February 8 2016: Excavation at the Hatchery

The Hatchery is a place where we move turtle nests to if they’ve laid their eggs in a bad spot.  It is a fenced-in patch of sand with some equipment.

The Hatchery
The Hatchery

Volunteers guard the hatchery all night, every night.  I’ve done a couple of shifts.  It’s pleasant, low-pressure work.  You sit in the dark in the middle of the hatchery with a companion and a mosquito coil for company.  The sky is really black and the Milky Way is really bright.  There is usually a cool breeze.  I spend a lot of my time on my back, studying the stars through my binoculars.  Orion, the Pleiades, and Jupiter are especially good viewing.  The two-way radio is on so you can hear the patrols on the beach telling each other  where they are and if there are any turtles.  Since the hatchery is the end point for two of the beach patrols, volunteers on patrol drop by about once an hour for a visit.  Every half hour you check the nests to see if any baby turtles have crawled out of the sand, but this rarely happens.  Once in a while you scan the fence line with your flashlight for raccoons.  After five or six hours somebody comes to relieve you.
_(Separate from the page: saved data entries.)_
/-- Whether the first entry that has not begun may begin (R202, R205). -/
def State.entryReady (s : State) (c : CtxRef) : Bool :=
  let x := s.ctx c
  match x.aq.find? fun e => !e.begun with
  | none => true
  | some e =>
    !x.aqSusp && x.run != .faulted && !s.awaits e.after &&
      (if e.kind = .gather then (x.freeSlot).isSome else e.data.isSome) &&
      !(aqBefore e.seq x.aq).any (·.mayLackWay) &&
      (match (s.checkEntry c e).1 with
        | .ok _ => !e.mayLackWay || (aqBefore e.seq x.aq).isEmpty
        | .error _ => (aqBefore e.seq x.aq).isEmpty)

/-- GATHER_ENTRY_BEGIN: the oldest entry that has not begun. -/
def execGatherEntryBegin (c : CtxRef) (s : State) : Out :=
  if !s.entryReady c then .next s
  else
    let x := s.ctx c
    match x.aq.find? fun e => !e.begun with
    | none => .next s
    | some e =>
      match s.checkEntry c e with
      | (.error f, s) =>
        .next ((s.modCtx c fun x => { x with aqFault := some (e.seq, f) }).dueFault (.address c))
      | (.ok pa, s) =>
        let slot := if e.kind = .gather then x.freeSlot else none
        let begin_ (f : AqEntry) : AqEntry :=
          if f.seq = e.seq then { f with begun := true, slot := slot, pa := pa } else f
        let s := s.modCtx c fun x =>
          { x with aq := x.aq.map begin_
                   dq := match slot with | some i => x.dq.set i (some ⟨e.seq, none⟩) | none => x.dq }
        let base := x.spbase.toNat * 4096 + e.addr.toNat
        let s :=
          if e.spad then
            match e.kind, e.data with
            | .gather, _ => s.portReads c.core (.entry c e.seq) ((List.range e.size).map (base + ·))
            | _, some (v, m) =>
              s.portWrites c.core (.entry c e.seq)
                ((List.range e.size).filterMap fun i =>
                  if laneOn m (i / 4) then some (base + i, vbyte v i) else none)
            | _, none => s
          else s
        let s := if e.kind = .gather then s.due (.gatherDataLand c e.seq)
          else s.due (.scatterEntryPerform c e.seq)
        .next (if (s.ctx c).aq.any (fun f => !f.begun) then s.due (.gatherEntryBegin c) else s)

/-- Whether a begun entry may perform: its bank accesses done, no earlier overlapping entry (R205). -/
def State.entryMay (s : State) (c : CtxRef) (seq : Word) : Bool :=
  match (s.ctx c).entry? seq with
  | none => true
  | some e =>
    e.begun &&
      (if e.spad then !(s.core c.core).outstanding (.entry c seq)
       else !(aqBefore seq (s.ctx c).aq).any fun f => f.meets e)

/-- The units of a device gather that it has still to read (R147). -/
def AqEntry.unread (e : AqEntry) : List (Nat × Nat) :=
  (alignedUnits 8 e.pa e.size).filter fun u => !e.got.any fun x => x.1 == e.pa + u.1

/-- An entry of a context's queue changed. -/
def State.modEntry (s : State) (c : CtxRef) (seq : Word) (f : AqEntry → AqEntry) : State :=
  s.modCtx c fun x => { x with aq := x.aq.map fun e => if e.seq = seq then f e else e }

/-- A gather's bytes land in its slot, and the entry leaves. A context held by VPOP for them is woken. -/
def State.landGather (s : State) (c : CtxRef) (e : AqEntry) (bs : List Byte) : State :=
  let v := vOfBytes fun i => bs.getD i 0#8
  let s := s.modCtx c fun x =>
    { x with aq := x.aq.filter (fun f => f.seq != e.seq)
             dq := match e.slot with | some i => x.dq.set i (some ⟨e.seq, some v⟩) | none => x.dq }
  (s.issueSet c).foldl (fun s m => s.wake m .pop) s

/-- GATHER_DATA_LAND (R202): the bytes land in the reserved slot, zeros above them, and the entry leaves. Whether a
gather from device memory reads its bytes together or unit by unit, and in which order, is an open choice (R147; log
5). -/
def execGatherDataLand (c : CtxRef) (seq : BitVec 32) (s : State) : Out :=
  match (s.ctx c).entry? seq with
  | none => .next s
  | some e =>
    if !s.entryMay c seq ∨ e.kind ≠ .gather then .next s
    else if e.spad then
      .next (s.landGather c e (gathered e.got ((s.ctx c).spbase.toNat * 4096 + e.addr.toNat) e.size))
    else
      let todo := e.unread
      let (n, s) := if e.got = [] ∧ 1 < todo.length then s.choose (todo.length + 1) else (0, s)
      if e.got = [] ∧ n = 0 then
        let (bs, s) := s.readHome e.gid e.pa e.size
        .next (s.landGather c e bs)
      else
        let (k, s) := if e.got = [] then (n - 1, s) else s.choose todo.length
        match todo[k]? with
        | none => .next (s.landGather c e (gathered e.got e.pa e.size))
        | some u =>
          let (bs, s) := s.readHome e.gid (e.pa + u.1) u.2
          .next ((s.modEntry c seq fun e =>
            { e with got := e.got ++ bs.mapIdx fun i b => (e.pa + u.1 + i, b) }).due (.gatherDataLand c seq))

/-- The words of the lanes that a data push left enabled, written (R203, R240). -/
def State.scatterWords (s : State) (e : AqEntry) (v : VReg) : List Nat → Except (Nat × State) State
  | [] => .ok s
  | i :: is =>
    match s.writeView e.gid e.voided (e.pa + 4 * i) (leBytes 4 (lane v i).toNat) with
    | .ok s => s.scatterWords e v is
    | .error f => .error f

/-- The same lanes added. -/
def State.addLanes (s : State) (int : Bool) (e : AqEntry) (v : VReg) (on : List Nat) : State :=
  on.foldl (fun s i => s.addWords int (e.pa + 4 * i) [lane v i]) s

/-- A scatter's lanes by the aligned unit that they are written in: 8 bytes, or an addition's 4 (R129, R147). -/
def AqEntry.laneUnits (e : AqEntry) (on : List Nat) : List (List Nat) :=
  (groupKey (fun i => if e.kind = .scatter then (e.pa + 4 * i) / 8 else i) on).map (·.2)

/-- The lanes that perform next: all that remain, or those of one unit, an open choice (R147; log 5). -/
def State.chooseLanes (s : State) (e : AqEntry) (on : List Nat) : List Nat × State :=
  let us := e.laneUnits on
  if us.length ≤ 1 then (on, s)
  else
    let (n, s) := s.choose (us.length + 1)
    (if n = 0 then on else us.getD (n - 1) on, s)

/-- A mask without lanes. -/
def dropLanes (m : Pred) (is : List Nat) : Pred := is.foldl (fun m i => m &&& ~~~(BitVec.ofNat 128 (2 ^ i))) m

/-- SCATTER_ENTRY_PERFORM (R203, R205): the entry's write, or its additions, and the sink of R385. -/
def execScatterEntryPerform (c : CtxRef) (seq : BitVec 32) (s : State) : Out :=
  match (s.ctx c).entry? seq with
  | none => .next s
  | some e =>
    if !s.entryMay c seq then .next s
    else
      let leave (s : State) : State :=
        let s := s.modCtx c fun x => { x with aq := x.aq.filter fun f => f.seq != seq }
        if (s.ctx c).aq.any (fun f => !f.begun) then s.due (.gatherEntryBegin c) else s
      match e.data with
      | none => .next s
      | some (v, m) =>
        if e.spad then .next (leave s)
        else
          let (on, s) := s.chooseLanes e ((List.range (e.size / 4)).filter (laneOn m))
          let left := dropLanes m on
          let after (s : State) : State :=
            if (List.range (e.size / 4)).any (laneOn left) then
              (s.modEntry c seq fun e => { e with data := some (v, left) }).due (.scatterEntryPerform c seq)
            else leave (if e.voided then s else s.sink ((s.ctx c).task.map (·.launch)))
          match e.kind with
          | .gather => .next s
          | .scatter =>
            match s.scatterWords e v on with
            | .ok s => .next (after s)
            | .error (_, s) =>
              .next ((s.modCtx c fun x =>
                { x with aqFault := some (seq, gcapFault e.addr.toNat) }).dueFault (.address c))
          | .addF => .next (after (s.addLanes false e v on))
          | .addI => .next (after (s.addLanes true e v on))

end Sys2Proof.Machine
end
Excavation at the Hatchery
Excavation at the Hatchery

Yesterday we were in the hatchery to excavate a nest that never hatched.  This happens sometimes; nobody knows exactly why.  We dig up all the eggs (they are buried arms-length deep) and open them up to see how far they developed.  For these ones, they didn’t get very far.  Maybe they were too hot, or too dry, or the turtle just wasn’t very fertile.  There are some things we still don’t understand about turtle reproduction.  We have a lot of successes at the Hatchery, though.